Mengenal dan Memahami Budaya Indonesia, upacara adat, pelet, wayang, mitos dan legenda, rumah adat, pakaian adat, Asal Usul Sejarah Borobudur, Nenek Moyang, Tari Rumah Adat, Hindu, Budha, Islam, Majapahit, Merah Delima, Pusaka, Pocong, Kuntilanak, Nyi Roro Kidul

Monday, May 6, 2013

Wayang Golek, Teater Boneka Dari Pasundan


Seperti yang kita tahu bersama bahwa seni budaya wayang di Nusantara ini begitu banyak variannya dari mulai wayang kulit, wayang beber, wayang thithi, wayang suket, wayang golek, wayang potehi sampai wayang orang.
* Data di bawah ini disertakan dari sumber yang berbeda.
-- ==== Sys2Proof/Machine/Staging.lean ====
section
/-! DEFINITION. The checks that staged entries pass at a write and at PREPARE: Home Map (R142, R470, R491), regions (R195, R230, R241),
stripe groups (R469) and composition records (R559, R561). -/

namespace Sys2Proof.Machine

/-- Two ranges of 2 MiB units, first and last, meet. -/
def meets (a b c d : Nat) : Bool := decide (a ≤ d) && decide (c ≤ b)

namespace Dev

/-! ### Home Map -/

/-- A tray's home port stands on this switch in a quadrant below SL-M (R34). -/
def homeBelow (d : Dev) (feid : Nat) : Bool := (d.homePort feid).any (fun p => decide (d.level (quadOf p) < 2))

/-- The checks of one staged Home Map entry (R34, R142, R491, R610). R142 exempts no entry while its STATE is INVALID, and does not say that
its checks look at the fields of one: DESIGN CHOICE, range, PLANE_MASK, IGRAN and overlap are checked of entries that are not INVALID, so
that an entry can be cleared (log 177). -/
def hmapEntryOk (d : Dev) (e : Nat) : Bool :=
  HMap.state e ≤ 2 && bits e 57 7 = 0 && e >>> 216 = 0
    && (HMap.state e = 0
      || (decide ((HMap.last e + 1) * 2 ^ 21 ≤ tierHBase) && HMap.planes e != 0 && HMap.planes e &&& d.dom.planeSet = HMap.planes e
        && HMap.igran e ≤ 9 && !(HMap.state e = 2 && HMap.stripe e)
        && (HMap.stripe e || !(d.homeBelow (HMap.home e) || (HMap.state e = 2 && d.homeBelow (HMap.next e))))))

/-- Staged Home Map entries whose STATE is not INVALID. -/
def hmapStaged (d : Dev) : List (Nat × Nat) := (d.instances 0x340003).filter (fun e => HMap.state e.2 != 0)

/-- No two entries of a list overlap, or name one group in MODE STRIPE (R142, R470). -/
def hmapApart : List (Nat × Nat) → Bool
  | [] => true
  | x :: xs =>
    xs.all (fun y => !meets (HMap.base x.2) (HMap.last x.2) (HMap.base y.2) (HMap.last y.2)
      && !(HMap.stripe x.2 && HMap.stripe y.2 && HMap.group x.2 = HMap.group y.2)) && hmapApart xs

/-- The whole staged Home Map (R142, R470). -/
def hmapOk (d : Dev) : Bool :=
  (d.instances 0x340003).all (fun e => d.hmapEntryOk e.2) && hmapApart d.hmapStaged
    && d.hmapStaged.all (fun e => !HMap.stripe e.2 || SG.gstate (d.reg (Reg.sgStage (HMap.group e.2))) != 0)

/-! ### Regions -/

/-- First byte and end of a region. -/
def regionLo (r : Nat) : Nat := Region.base r * 2 ^ 21
def regionHi (r : Nat) : Nat := (Region.base r + 2 ^ Region.size r) * 2 ^ 21

/-- A region lies in this switch's window. -/
def regionHere (d : Dev) (r : Nat) : Bool :=
  let b := windowBase d.dom.swId
  decide (b ≤ regionLo r) && decide (regionHi r ≤ b + windowSize)

/-- Some byte of a region lies under a staged Home Map entry in MODE STRIPE (R472). -/
def overStripe (d : Dev) (r : Nat) : Bool :=
  d.hmapStaged.any (fun e => HMap.stripe e.2
    && overlap (regionLo r) (regionHi r - regionLo r) (HMap.base e.2 * 2 ^ 21) ((HMap.last e.2 + 1 - HMap.base e.2) * 2 ^ 21))

/-- A region's key at rest is of its composition and of purpose REST, where it uses one; REST_MAC is not for a range in MODE STRIPE (R472, R550). -/
def regionRestOk (d : Dev) (r : Nat) : Bool :=
  !(Region.restEnc r || Region.restMac r)
    || (d.reg (Reg.slotComp (Region.restSlot r)) = Region.comp r && d.reg (Reg.slotPurpose (Region.restSlot r)) = 1
      && !(Region.restMac r && d.overStripe r))

/-- The checks of one staged region entry (R195, R230, R241, R472, R550). -/
def regionEntryOk (d : Dev) (r : Nat) : Bool :=
  let off := regionLo r - windowBase d.dom.swId
  let len := regionHi r - regionLo r
  Region.state r ≤ 1 && bits r 35 1 = 0 && bits r 42 6 = 0 && r >>> 90 = 0
    && (Region.state r = 0
      || (Region.size r ≤ 25 && Region.base r % 2 ^ Region.size r = 0 && d.regionRestOk r
        && (decide (regionHi r ≤ tierHBase) || (d.regionHere r && !sysOverlap off len && !d.poolOverlap off len))))

/-- Staged VALID regions. -/
def regionsStaged (d : Dev) : List Nat := ((d.instances 0x380003).filter (fun e => Region.state e.2 = 1)).map Prod.snd

/-- No two regions overlap. -/
def regionsApart : List Nat → Bool
  | [] => true
  | x :: xs => xs.all (fun y => !overlap (regionLo x) (regionHi x - regionLo x) (regionLo y) (regionHi y - regionLo y)) && regionsApart xs

/-- The whole staged region table (R195). -/
def regionsOk (d : Dev) : Bool := (d.instances 0x380003).all (fun e => d.regionEntryOk e.2) && regionsApart d.regionsStaged

/-! ### Stripe groups -/

/-- FEIDs of a staged group's members and valid spares. -/
def sgFeids (e : Nat) : List Nat :=
  (List.range (SG.k e + 2)).map (SG.member e) ++ ([0, 1].filter (SG.spareValid e)).map (SG.spare e)

/-- The checks of a staged group entry (R469). -/
def sgEntryOk (d : Dev) (e : Nat) : Bool :=
  SG.gstate e ≤ 1 && bits e 9 7 = 0 && bits e 62 2 = 0 && bits e 314 6 = 0 && e >>> 400 = 0
    && (SG.gstate e = 0
      || (decide (4 ≤ SG.k e ∧ SG.k e ≤ 14) && SG.gbase e % 4096 = 0 && (sgFeids e).eraseDups.length = (sgFeids e).length
        && (List.range 16).all (fun m => m < SG.k e + 2 || SG.mstate e m = 3) && decide (2 ≤ d.level (SG.quad e))))

/-- The whole staged table. -/
def sgOk (d : Dev) : Bool := (d.instances 0x560003).all (fun e => d.sgEntryOk e.2)

/-! ### Compositions -/

/-- Tier H units of a composition's staged VALID regions in this switch's window (R561). -/
def stagedUnits (d : Dev) (c : Nat) : Nat :=
  ((d.regionsStaged.filter (fun r => Region.comp r = c && d.regionHere r)).map (fun r => 2 ^ Region.size r)).foldl (· + ·) 0

/-- Something names a composition that is to be FREE (R561). -/
def compNamed (d : Dev) (c : Nat) : Bool :=
  d.regionsStaged.any (fun r => Region.comp r = c) || d.hmapStaged.any (fun e => HMap.comp e.2 = c)
    || (d.instances 0x540002).any (fun e => CX.valid e.2 && CX.comp e.2 = c)
    || (d.instances 0x60000D).any (fun e => e.2 = c)
    || d.jobs.plans.any (fun (kv : Nat × Plan) => kv.2.state = 1 && kv.2.comp = c)
    || d.yar.registry.any (fun (kv : Nat × RegEnt) => GD.comp kv.2.desc = c)
    || d.jobs.recs.any (fun (kv : Nat × Job) => kv.2.pkt.comp = c)
    || d.tiers.slots.any (fun (kv : Nat × StageSlot) => kv.2.comp = c && !kv.2.gone)

/-- The checks of a composition record (R559, R561). -/
def compRecordOk (d : Dev) (c v : Nat) : Bool :=
  bits v 0 8 ≤ 1 && bits v 9 7 = 0 && bits v 24 8 = 0 && bits v 16 8 ≤ 120 && bits v 32 32 ≤ 288768 && v >>> 160 = 0
    && (bits v 128 16 = 0xFFFF || bits v 140 4 = 0)
    && d.stagedUnits c ≤ bits v 32 32 && (bits v 0 8 = 1 || !d.compNamed c)

/-- Every staged part passes its checks (R566 step 3). -/
def partsOk (d : Dev) : Bool :=
  d.hmapOk && d.regionsOk && d.sgOk && (List.range 64).all (fun c => d.compRecordOk c (d.reg (Reg.compStage c)))

end Dev

end Sys2Proof.Machine
end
Dari sekian banyak varian wayang ini akan mencoba sedikit membahas ihwal satu jenis wayang yang berasal dari tatar Pasundan. Wayang golek, begitu seni budaya ini lebih dikenal. Sebenarnya wayang golek pun terbagi dalam dua sub genre yakni wayang golek cepak yang berkembang di tempat pesisir Cirebon dan wayang golek purwa yang lazim berpentas di tempat Pasundan.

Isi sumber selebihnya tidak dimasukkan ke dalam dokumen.